# TASK INPUT
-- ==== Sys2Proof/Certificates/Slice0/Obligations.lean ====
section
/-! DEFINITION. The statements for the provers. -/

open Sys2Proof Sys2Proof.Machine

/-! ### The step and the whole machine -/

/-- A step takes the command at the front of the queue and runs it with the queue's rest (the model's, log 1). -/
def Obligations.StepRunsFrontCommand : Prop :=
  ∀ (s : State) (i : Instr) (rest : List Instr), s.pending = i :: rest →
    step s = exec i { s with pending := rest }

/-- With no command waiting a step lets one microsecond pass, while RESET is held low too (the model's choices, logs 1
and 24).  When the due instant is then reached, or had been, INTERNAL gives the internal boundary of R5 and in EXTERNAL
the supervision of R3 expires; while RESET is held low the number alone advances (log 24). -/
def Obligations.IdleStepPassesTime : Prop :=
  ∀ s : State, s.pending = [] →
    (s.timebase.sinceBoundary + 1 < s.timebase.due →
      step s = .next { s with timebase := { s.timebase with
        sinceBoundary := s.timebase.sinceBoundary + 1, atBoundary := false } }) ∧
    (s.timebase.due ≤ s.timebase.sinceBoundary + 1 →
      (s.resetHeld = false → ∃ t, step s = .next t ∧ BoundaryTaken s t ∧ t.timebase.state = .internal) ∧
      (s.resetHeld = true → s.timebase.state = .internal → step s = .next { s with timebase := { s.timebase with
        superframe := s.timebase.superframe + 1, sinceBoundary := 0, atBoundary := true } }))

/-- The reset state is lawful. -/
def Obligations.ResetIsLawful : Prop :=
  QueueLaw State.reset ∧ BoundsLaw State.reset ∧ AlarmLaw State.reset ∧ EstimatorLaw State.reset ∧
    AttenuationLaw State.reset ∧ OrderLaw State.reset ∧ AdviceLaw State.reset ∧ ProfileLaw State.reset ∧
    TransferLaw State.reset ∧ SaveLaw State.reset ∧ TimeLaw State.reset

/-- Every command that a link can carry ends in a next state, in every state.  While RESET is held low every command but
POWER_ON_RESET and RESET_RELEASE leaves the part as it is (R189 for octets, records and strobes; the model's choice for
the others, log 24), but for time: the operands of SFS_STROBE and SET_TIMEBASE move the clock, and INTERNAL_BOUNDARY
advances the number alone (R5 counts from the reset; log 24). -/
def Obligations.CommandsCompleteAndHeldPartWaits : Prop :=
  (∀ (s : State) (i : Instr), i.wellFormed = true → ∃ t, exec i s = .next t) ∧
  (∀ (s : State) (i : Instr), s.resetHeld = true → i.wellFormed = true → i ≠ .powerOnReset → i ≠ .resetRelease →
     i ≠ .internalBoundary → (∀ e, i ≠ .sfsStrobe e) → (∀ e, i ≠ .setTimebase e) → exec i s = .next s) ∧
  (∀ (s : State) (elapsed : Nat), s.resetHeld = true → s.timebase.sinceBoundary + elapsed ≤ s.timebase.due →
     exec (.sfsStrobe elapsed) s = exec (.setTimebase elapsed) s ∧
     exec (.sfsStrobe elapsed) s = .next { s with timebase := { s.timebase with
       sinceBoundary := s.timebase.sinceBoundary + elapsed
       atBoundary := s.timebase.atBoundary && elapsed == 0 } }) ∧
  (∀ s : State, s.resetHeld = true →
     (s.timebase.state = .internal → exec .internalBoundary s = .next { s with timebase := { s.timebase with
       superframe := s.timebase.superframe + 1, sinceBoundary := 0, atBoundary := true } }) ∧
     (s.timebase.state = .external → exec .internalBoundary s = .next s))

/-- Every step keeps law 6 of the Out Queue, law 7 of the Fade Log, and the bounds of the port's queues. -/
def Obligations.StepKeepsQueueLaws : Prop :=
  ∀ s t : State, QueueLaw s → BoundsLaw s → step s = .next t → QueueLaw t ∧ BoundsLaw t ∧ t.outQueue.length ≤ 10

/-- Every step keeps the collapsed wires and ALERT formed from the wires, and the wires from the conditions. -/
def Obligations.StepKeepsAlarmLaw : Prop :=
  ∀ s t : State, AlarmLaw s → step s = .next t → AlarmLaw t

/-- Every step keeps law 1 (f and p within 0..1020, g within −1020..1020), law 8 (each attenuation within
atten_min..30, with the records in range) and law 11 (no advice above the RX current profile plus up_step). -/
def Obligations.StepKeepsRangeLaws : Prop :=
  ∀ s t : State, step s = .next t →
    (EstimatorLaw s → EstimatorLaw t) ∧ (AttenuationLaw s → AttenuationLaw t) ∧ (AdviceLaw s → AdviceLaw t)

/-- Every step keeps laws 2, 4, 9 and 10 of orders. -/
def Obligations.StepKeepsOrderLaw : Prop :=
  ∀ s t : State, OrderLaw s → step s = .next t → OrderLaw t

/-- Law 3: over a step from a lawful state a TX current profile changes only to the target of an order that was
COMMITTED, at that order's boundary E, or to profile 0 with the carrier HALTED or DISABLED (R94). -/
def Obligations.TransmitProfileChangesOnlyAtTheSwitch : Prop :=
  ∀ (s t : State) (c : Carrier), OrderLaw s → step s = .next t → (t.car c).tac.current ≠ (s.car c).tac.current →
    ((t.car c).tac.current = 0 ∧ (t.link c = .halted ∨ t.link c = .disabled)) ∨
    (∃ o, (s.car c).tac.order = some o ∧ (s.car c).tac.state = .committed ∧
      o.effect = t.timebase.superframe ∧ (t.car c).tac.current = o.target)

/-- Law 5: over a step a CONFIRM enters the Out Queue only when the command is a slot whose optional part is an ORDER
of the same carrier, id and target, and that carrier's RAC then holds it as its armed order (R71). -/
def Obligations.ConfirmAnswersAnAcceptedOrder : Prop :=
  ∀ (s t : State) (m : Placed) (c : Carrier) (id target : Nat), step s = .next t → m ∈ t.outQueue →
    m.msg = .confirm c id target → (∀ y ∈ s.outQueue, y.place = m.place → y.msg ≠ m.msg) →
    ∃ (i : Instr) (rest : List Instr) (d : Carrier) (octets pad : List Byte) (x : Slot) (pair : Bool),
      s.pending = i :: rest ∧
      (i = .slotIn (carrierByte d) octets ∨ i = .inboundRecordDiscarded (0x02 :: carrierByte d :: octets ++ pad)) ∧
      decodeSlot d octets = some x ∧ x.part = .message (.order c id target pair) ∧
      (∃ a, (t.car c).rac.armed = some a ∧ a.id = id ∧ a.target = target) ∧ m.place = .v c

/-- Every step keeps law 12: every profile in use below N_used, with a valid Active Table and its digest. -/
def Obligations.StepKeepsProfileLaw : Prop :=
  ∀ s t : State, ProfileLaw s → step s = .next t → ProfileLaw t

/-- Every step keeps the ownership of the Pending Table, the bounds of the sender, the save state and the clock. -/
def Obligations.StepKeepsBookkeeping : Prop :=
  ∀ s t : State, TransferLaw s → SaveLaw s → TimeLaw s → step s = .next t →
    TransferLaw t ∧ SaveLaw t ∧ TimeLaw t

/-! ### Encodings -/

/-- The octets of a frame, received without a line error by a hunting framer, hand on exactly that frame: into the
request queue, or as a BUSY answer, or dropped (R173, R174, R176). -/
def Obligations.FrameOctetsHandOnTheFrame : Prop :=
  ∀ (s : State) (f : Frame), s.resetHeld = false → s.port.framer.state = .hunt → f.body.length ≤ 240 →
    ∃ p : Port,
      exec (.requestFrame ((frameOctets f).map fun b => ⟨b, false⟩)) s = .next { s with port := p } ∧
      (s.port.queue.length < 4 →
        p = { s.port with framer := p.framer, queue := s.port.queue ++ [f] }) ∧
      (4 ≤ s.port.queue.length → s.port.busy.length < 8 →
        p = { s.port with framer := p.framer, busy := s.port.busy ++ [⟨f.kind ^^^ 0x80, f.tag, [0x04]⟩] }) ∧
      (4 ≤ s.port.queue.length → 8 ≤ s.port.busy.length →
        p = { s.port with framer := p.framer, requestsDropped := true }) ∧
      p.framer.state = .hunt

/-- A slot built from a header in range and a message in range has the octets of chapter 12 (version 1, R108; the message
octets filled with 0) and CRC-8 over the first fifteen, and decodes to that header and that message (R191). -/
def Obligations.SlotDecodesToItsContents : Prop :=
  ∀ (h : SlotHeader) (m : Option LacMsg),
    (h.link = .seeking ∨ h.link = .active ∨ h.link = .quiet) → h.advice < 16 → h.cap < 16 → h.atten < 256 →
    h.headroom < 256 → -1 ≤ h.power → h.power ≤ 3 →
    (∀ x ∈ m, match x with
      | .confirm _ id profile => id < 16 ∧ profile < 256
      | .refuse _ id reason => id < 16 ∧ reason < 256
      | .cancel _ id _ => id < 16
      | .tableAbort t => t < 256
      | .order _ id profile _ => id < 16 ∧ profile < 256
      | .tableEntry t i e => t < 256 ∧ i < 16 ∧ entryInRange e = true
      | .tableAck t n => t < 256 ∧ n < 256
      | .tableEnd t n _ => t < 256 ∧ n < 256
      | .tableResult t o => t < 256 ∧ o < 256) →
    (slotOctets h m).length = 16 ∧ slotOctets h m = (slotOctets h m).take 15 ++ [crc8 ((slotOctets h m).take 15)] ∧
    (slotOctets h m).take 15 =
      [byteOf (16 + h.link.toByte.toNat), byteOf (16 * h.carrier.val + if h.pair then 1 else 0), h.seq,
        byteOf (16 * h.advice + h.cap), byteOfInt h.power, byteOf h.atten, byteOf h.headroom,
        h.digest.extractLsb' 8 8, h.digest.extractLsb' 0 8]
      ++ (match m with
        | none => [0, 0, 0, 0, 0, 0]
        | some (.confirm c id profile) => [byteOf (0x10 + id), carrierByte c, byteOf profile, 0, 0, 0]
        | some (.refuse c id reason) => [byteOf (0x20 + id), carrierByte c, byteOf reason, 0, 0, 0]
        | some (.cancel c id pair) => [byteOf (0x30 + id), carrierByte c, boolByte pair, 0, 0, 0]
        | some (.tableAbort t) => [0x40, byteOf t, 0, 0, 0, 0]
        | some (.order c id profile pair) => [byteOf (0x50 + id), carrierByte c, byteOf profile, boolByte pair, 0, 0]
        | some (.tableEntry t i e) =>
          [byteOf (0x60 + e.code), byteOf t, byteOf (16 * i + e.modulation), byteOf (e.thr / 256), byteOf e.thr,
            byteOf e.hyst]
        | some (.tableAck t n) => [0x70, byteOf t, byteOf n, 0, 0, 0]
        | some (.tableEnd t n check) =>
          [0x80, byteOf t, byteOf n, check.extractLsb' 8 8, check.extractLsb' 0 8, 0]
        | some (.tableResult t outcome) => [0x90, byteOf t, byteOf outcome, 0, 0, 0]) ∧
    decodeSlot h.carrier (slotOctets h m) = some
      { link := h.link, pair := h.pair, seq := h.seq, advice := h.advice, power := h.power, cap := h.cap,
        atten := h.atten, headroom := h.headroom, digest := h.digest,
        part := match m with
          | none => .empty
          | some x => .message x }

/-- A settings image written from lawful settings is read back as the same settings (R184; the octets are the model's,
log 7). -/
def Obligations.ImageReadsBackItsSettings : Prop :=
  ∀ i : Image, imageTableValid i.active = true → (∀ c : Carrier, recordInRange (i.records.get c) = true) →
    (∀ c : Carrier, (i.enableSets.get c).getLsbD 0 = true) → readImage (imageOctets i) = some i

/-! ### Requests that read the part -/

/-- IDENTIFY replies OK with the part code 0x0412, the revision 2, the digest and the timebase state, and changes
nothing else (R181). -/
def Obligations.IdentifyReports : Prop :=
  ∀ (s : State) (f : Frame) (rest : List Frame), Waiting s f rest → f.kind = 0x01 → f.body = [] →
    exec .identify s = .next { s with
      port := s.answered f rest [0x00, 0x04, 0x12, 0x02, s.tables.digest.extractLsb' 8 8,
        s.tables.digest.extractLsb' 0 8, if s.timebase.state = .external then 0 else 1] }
* * *
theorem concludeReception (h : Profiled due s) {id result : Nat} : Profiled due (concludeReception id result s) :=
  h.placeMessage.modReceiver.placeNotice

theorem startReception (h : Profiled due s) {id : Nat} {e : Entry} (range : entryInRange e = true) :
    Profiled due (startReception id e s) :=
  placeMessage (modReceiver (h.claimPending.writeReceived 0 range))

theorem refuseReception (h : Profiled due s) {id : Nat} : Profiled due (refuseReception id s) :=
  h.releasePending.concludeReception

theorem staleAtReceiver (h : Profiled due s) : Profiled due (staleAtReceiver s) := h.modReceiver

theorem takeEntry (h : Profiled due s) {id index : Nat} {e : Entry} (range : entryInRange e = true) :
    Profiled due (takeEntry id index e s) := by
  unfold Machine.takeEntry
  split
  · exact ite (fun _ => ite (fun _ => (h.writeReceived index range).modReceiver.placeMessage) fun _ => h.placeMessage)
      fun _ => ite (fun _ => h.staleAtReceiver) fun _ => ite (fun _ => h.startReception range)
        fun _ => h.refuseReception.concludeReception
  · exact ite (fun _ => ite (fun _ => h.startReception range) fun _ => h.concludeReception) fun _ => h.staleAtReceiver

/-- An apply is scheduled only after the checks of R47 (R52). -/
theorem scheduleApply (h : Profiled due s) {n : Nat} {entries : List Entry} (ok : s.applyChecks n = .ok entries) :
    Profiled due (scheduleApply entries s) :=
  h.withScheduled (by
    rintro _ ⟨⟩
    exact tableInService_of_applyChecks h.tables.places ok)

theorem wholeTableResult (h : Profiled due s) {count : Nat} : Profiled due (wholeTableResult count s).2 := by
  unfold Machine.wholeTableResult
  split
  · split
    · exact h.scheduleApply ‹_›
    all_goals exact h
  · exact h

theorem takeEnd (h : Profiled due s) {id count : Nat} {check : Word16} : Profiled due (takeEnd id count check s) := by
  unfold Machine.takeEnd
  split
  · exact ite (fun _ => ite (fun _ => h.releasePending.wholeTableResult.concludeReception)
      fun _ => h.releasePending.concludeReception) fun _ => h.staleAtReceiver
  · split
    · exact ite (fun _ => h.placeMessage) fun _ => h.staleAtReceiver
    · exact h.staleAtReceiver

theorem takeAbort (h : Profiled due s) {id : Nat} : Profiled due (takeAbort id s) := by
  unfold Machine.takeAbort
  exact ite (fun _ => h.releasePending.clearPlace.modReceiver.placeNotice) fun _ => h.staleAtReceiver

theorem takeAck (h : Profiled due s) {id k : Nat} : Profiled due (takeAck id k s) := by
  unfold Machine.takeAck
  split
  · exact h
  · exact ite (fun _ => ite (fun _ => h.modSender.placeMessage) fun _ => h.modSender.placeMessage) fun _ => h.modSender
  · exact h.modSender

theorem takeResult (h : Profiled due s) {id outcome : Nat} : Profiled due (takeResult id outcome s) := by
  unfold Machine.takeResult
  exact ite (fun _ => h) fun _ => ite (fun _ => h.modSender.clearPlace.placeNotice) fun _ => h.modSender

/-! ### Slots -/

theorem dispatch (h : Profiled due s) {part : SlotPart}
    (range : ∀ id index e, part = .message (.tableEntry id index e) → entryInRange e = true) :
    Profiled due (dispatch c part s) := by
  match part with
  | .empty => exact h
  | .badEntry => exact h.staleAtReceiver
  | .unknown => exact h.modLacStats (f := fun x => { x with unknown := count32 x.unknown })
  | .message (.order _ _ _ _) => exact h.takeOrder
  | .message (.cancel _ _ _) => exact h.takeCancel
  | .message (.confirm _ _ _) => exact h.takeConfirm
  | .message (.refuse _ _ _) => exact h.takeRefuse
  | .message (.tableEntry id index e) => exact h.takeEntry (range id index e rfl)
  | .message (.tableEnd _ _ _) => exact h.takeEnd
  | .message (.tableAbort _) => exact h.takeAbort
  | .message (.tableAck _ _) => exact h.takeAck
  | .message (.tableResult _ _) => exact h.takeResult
--
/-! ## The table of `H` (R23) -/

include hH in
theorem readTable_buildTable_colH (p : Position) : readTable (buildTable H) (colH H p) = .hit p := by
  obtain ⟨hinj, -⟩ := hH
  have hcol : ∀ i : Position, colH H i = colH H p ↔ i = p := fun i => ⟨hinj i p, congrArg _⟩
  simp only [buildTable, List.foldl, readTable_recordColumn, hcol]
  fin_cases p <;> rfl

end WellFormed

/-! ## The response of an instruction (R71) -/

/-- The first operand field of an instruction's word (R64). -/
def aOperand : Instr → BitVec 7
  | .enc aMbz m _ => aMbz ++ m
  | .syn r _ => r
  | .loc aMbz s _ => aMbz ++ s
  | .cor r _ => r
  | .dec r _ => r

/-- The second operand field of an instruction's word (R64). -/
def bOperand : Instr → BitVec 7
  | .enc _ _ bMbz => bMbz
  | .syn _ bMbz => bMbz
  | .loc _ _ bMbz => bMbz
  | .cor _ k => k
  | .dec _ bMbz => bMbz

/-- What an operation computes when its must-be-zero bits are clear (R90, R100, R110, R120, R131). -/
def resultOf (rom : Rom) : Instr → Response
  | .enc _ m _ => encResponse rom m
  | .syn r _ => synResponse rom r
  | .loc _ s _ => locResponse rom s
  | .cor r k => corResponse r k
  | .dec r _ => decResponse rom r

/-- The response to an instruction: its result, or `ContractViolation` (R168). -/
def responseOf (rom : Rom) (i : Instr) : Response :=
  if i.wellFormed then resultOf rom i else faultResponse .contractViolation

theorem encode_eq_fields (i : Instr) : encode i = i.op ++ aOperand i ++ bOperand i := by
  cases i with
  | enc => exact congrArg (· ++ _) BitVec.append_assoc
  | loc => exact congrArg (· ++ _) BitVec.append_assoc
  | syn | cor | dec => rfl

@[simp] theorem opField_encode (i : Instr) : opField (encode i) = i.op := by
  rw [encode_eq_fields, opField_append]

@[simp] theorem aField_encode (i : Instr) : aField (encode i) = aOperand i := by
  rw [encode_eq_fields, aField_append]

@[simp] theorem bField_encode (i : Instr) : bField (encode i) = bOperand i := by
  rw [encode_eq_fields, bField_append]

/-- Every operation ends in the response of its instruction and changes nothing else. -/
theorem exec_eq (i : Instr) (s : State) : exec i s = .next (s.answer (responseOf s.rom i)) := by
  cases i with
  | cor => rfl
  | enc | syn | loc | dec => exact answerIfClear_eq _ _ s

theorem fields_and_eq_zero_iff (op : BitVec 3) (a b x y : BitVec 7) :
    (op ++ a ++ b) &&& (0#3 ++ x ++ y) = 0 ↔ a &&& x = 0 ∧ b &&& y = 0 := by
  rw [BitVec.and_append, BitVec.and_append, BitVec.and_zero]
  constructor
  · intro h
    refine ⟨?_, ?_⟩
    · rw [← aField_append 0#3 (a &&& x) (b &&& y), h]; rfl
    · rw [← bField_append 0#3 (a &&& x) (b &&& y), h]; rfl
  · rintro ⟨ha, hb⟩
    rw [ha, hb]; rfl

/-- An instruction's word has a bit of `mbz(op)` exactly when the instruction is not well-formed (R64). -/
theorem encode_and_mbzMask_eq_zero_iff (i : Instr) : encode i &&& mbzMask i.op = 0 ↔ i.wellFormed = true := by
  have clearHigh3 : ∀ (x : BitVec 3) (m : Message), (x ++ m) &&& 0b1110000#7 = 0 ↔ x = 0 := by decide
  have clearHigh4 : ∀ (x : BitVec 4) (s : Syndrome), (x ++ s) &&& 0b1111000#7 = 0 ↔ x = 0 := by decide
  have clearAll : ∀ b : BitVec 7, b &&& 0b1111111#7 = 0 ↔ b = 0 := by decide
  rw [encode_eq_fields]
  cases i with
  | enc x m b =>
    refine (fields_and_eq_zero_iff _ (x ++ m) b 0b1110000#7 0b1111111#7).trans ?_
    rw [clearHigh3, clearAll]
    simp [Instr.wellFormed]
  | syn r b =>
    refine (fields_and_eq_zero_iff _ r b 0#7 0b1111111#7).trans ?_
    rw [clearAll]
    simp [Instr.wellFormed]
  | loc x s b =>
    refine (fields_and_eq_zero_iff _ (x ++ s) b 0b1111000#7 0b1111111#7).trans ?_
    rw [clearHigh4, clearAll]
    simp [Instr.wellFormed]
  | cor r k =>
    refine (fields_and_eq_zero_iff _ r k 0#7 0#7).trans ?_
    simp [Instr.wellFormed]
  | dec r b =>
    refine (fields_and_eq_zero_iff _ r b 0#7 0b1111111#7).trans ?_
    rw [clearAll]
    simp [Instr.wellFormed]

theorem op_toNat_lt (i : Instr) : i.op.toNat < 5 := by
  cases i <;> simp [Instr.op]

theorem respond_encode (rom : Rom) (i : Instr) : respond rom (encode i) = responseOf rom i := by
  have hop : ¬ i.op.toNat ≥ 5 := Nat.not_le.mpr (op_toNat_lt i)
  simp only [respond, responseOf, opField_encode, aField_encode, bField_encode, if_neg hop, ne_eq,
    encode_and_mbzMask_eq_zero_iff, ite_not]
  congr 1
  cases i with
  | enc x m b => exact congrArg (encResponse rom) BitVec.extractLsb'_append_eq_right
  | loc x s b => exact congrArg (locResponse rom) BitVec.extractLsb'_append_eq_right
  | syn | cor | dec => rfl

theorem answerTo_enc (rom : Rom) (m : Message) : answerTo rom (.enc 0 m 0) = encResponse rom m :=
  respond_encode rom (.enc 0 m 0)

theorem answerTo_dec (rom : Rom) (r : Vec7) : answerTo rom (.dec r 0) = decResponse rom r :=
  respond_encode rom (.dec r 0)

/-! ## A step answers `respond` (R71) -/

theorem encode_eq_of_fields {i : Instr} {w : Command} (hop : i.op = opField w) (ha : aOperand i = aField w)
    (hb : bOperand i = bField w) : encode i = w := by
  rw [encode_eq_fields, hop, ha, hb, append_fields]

# TASK DESCRIPTION
What is the number of lines in the entries above that hold the string "decide"? Please state that number alone.

# REPLY TO THE EXERCISE
3